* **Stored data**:
*** Block opens ***

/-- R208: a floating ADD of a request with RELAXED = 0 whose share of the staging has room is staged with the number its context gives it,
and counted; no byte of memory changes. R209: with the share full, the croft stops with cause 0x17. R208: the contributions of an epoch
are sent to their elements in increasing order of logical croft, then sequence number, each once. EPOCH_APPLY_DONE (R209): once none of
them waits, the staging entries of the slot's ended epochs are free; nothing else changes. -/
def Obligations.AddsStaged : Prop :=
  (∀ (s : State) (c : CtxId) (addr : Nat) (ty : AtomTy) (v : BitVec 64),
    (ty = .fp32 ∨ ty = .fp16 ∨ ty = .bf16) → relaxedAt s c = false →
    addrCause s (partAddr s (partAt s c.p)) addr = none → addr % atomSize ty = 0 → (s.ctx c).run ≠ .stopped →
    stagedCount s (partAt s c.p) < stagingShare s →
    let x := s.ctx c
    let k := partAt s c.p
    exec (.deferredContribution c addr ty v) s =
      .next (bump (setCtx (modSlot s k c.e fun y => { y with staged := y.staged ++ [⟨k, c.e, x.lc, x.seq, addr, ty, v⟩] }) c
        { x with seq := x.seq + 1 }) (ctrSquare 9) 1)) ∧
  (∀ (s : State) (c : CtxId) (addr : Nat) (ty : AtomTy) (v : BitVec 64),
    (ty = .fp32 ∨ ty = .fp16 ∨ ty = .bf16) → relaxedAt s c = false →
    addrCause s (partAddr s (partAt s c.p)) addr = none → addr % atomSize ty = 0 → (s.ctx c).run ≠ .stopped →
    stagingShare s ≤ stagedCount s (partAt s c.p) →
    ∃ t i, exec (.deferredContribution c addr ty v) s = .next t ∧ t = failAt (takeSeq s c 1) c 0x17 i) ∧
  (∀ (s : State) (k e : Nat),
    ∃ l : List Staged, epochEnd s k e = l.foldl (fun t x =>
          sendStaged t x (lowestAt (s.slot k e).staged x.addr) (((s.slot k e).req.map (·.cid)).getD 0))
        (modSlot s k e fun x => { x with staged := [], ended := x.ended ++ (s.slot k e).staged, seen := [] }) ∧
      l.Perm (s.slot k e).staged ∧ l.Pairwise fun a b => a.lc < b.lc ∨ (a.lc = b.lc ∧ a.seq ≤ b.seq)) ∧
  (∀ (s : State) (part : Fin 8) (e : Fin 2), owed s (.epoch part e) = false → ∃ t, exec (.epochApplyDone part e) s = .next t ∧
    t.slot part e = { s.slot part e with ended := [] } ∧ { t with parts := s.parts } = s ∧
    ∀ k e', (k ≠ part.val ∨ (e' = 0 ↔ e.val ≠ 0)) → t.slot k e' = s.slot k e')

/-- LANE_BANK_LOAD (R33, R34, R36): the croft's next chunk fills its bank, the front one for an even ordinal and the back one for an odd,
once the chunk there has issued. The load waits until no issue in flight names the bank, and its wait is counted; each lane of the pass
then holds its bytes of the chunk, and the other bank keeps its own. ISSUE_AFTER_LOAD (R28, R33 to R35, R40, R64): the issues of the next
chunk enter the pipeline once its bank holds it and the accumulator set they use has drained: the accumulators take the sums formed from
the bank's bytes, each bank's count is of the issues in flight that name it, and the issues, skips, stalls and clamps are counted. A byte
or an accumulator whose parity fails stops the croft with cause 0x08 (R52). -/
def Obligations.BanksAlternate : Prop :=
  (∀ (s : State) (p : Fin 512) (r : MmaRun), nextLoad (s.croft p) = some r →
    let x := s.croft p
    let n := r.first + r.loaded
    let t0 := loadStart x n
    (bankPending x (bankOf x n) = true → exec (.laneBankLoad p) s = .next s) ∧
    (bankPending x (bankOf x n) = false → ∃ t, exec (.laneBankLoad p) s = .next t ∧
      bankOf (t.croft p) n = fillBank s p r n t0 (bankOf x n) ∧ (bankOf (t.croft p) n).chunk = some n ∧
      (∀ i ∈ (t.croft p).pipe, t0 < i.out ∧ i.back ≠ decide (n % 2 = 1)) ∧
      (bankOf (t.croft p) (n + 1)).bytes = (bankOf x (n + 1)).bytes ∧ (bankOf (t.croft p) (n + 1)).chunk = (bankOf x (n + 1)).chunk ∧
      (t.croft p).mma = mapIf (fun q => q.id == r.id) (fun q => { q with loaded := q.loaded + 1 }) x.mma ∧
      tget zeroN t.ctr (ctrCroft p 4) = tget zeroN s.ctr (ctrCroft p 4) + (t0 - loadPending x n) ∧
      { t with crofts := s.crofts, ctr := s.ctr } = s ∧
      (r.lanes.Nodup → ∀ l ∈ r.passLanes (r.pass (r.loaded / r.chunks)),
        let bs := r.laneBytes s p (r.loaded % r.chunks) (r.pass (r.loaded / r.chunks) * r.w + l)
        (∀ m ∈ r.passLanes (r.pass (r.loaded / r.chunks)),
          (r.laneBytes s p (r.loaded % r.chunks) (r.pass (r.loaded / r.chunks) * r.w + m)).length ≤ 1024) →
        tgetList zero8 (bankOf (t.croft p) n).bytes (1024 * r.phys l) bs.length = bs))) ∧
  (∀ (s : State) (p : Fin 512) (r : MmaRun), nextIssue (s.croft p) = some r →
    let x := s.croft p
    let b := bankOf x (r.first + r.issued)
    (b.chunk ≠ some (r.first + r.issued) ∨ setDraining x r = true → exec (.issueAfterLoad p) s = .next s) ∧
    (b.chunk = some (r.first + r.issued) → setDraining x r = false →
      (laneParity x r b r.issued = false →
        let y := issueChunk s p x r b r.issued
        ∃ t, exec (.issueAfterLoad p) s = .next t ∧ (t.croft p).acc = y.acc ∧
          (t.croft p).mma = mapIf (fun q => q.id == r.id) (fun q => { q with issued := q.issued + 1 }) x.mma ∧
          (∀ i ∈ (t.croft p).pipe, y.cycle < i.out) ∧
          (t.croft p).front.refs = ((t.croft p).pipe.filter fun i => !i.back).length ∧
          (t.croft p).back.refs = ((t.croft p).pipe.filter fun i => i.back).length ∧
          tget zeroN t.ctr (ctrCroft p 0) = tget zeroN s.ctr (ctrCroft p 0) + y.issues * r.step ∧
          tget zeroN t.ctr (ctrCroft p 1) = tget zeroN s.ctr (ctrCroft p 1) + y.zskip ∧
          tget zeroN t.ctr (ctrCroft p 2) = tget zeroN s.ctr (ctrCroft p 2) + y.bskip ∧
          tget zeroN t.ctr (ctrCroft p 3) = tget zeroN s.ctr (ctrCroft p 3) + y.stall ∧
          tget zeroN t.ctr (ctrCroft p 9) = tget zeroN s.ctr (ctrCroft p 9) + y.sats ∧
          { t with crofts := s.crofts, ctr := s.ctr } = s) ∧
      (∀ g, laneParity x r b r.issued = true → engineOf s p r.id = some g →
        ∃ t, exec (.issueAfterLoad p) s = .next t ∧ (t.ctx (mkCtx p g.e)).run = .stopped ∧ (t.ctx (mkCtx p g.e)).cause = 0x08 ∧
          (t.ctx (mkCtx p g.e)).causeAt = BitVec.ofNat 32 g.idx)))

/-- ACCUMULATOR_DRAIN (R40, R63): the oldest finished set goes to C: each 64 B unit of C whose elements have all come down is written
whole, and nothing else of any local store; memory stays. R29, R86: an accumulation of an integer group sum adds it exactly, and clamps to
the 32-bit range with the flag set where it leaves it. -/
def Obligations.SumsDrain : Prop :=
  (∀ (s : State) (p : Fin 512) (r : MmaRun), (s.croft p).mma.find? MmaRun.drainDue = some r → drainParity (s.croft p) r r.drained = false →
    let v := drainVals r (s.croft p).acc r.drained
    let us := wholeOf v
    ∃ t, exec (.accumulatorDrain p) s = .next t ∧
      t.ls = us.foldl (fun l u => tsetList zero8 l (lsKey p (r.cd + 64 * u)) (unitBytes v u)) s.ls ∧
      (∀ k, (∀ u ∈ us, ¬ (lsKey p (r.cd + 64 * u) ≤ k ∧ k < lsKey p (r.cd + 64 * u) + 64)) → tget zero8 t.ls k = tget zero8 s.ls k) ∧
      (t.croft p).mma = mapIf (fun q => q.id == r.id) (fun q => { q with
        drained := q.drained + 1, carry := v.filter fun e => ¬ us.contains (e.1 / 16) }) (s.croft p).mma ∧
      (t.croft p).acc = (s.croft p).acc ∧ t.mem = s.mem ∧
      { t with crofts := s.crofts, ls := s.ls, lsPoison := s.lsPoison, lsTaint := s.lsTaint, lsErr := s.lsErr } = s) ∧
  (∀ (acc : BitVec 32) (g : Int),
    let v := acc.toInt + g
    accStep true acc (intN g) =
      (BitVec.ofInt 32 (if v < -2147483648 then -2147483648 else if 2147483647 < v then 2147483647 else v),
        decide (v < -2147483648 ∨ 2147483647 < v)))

*** Block closes ***
*** Block opens ***

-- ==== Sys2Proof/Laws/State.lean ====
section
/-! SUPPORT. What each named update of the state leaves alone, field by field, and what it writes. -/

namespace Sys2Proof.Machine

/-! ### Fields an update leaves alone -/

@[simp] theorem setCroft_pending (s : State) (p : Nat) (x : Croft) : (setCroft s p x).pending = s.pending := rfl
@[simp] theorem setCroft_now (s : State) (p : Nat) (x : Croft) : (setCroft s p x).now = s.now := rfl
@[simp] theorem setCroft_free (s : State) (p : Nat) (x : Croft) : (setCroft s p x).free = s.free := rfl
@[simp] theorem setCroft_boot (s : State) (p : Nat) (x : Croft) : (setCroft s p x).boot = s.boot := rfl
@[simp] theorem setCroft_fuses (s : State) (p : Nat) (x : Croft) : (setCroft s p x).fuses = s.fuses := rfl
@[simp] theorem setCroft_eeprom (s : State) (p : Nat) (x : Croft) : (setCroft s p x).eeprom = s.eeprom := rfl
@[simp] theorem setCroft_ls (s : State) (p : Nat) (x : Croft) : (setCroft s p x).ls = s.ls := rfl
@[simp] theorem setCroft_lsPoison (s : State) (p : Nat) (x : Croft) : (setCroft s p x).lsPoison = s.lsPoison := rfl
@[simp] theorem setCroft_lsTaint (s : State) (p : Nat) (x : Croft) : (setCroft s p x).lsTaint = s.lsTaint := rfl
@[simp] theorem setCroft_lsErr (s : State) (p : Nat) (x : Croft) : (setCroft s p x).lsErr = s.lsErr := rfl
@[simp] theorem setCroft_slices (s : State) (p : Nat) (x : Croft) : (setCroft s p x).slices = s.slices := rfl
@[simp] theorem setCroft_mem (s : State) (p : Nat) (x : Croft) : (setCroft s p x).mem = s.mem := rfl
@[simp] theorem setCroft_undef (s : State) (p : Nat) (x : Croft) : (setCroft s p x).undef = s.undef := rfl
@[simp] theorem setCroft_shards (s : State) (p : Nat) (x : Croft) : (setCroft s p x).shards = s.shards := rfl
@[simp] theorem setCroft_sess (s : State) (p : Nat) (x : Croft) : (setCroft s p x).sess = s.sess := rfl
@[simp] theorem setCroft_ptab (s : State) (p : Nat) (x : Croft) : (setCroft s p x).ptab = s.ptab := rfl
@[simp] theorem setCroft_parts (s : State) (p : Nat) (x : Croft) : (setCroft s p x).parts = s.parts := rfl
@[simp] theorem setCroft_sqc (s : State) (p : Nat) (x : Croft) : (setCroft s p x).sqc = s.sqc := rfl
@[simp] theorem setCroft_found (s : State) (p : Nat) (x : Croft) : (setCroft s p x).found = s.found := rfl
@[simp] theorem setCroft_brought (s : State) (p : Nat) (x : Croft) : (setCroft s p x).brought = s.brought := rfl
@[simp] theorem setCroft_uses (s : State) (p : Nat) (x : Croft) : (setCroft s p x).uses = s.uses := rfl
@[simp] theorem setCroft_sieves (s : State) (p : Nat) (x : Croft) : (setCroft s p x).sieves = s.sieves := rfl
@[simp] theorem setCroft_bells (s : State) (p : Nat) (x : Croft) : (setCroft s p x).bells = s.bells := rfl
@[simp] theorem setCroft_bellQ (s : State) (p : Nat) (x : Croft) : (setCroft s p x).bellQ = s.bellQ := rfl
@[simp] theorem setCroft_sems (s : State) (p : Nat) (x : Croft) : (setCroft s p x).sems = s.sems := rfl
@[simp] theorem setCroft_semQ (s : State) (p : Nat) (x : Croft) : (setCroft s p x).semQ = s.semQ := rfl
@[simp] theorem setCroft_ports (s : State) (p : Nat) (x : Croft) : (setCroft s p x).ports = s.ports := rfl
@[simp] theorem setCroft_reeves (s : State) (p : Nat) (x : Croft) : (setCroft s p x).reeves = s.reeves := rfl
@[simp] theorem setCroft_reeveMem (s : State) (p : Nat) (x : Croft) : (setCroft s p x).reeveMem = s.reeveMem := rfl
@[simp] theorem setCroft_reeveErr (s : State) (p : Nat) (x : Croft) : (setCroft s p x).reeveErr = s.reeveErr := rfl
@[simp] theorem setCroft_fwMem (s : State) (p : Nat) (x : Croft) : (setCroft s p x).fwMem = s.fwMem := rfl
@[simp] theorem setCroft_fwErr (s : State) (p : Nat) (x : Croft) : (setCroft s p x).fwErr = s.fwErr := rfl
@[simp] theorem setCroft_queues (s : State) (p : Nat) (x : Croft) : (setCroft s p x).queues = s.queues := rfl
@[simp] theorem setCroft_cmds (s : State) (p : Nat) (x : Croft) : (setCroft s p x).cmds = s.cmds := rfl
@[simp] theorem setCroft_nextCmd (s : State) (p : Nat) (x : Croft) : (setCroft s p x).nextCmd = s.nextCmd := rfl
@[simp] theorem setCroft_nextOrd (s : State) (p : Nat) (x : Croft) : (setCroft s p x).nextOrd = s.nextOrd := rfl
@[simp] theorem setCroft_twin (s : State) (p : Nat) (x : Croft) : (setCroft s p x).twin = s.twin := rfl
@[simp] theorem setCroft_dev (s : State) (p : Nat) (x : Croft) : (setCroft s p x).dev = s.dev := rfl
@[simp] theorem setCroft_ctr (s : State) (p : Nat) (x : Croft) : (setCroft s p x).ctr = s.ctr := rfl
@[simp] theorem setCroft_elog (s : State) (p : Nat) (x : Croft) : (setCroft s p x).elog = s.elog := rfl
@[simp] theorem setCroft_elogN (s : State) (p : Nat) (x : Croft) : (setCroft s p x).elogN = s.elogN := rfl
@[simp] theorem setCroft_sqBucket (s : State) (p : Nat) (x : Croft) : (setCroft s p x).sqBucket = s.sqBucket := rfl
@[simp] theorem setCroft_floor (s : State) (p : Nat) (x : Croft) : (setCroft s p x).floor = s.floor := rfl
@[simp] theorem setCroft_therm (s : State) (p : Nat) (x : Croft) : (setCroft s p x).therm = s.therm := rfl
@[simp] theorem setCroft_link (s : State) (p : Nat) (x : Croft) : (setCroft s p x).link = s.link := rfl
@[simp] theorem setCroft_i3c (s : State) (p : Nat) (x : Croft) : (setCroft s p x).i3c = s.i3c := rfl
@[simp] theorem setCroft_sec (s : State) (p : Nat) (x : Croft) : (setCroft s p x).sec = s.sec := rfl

*** Block closes ***
*** Block opens ***

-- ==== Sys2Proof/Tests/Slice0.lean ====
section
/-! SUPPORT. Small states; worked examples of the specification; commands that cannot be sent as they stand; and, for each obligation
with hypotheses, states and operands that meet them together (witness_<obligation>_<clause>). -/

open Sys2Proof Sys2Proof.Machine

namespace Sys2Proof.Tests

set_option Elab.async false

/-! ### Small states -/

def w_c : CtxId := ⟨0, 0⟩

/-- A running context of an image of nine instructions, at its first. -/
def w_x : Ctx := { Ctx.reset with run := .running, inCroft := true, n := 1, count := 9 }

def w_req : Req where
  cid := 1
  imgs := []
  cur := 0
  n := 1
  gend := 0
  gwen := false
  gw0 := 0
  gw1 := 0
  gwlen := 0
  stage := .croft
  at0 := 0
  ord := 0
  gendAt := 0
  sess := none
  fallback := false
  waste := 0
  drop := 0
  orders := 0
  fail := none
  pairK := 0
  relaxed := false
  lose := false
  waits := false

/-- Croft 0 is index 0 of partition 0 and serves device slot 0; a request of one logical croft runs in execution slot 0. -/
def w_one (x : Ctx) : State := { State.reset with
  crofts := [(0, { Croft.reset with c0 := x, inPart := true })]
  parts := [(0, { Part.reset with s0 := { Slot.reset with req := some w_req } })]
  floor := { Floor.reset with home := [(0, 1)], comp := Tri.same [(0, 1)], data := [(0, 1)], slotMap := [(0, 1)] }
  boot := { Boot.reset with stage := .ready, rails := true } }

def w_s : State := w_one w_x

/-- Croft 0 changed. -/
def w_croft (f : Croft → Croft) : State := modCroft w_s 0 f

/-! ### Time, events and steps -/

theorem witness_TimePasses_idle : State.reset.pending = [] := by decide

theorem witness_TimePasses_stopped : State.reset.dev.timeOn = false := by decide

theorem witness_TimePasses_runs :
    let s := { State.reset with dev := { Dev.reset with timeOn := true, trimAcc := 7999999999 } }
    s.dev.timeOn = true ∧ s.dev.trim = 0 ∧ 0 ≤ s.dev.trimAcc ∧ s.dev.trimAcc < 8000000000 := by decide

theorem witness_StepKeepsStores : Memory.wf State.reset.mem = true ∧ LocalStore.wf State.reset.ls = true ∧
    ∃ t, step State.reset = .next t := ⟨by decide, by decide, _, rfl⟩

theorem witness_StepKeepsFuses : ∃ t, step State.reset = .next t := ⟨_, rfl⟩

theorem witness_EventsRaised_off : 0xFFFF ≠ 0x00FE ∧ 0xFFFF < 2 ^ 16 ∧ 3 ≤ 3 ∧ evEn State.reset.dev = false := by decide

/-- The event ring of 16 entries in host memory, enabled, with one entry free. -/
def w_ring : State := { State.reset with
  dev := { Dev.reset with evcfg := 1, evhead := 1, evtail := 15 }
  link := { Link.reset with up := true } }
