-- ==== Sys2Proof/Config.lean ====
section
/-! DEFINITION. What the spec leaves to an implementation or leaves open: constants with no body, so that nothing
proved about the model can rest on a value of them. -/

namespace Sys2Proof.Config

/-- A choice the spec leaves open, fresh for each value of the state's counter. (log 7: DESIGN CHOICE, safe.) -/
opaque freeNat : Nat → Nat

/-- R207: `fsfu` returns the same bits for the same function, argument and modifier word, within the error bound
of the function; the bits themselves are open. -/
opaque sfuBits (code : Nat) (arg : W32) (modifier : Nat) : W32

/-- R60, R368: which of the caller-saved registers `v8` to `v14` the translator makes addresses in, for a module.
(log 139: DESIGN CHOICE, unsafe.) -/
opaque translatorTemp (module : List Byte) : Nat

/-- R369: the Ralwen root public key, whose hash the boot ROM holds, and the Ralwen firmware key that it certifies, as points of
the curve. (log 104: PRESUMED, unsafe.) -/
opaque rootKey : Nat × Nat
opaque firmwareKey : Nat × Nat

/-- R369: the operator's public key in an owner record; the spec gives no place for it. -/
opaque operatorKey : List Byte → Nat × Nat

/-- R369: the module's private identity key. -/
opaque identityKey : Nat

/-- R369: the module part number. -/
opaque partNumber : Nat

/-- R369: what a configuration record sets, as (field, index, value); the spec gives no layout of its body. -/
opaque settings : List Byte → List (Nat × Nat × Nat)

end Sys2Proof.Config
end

*** Block closes ***

* **TASK STATEMENT**:
The lines you need are those with the word "gives"; list them from the entries.

* **PROBLEM SOLUTION**:
/-- R208: a floating ADD of a request with RELAXED = 0 whose share of the staging has room is staged with the number its context gives it,
/-- R369: the operator's public key in an owner record; the spec gives no place for it. -/
/-- R369: what a configuration record sets, as (field, index, value); the spec gives no layout of its body. -/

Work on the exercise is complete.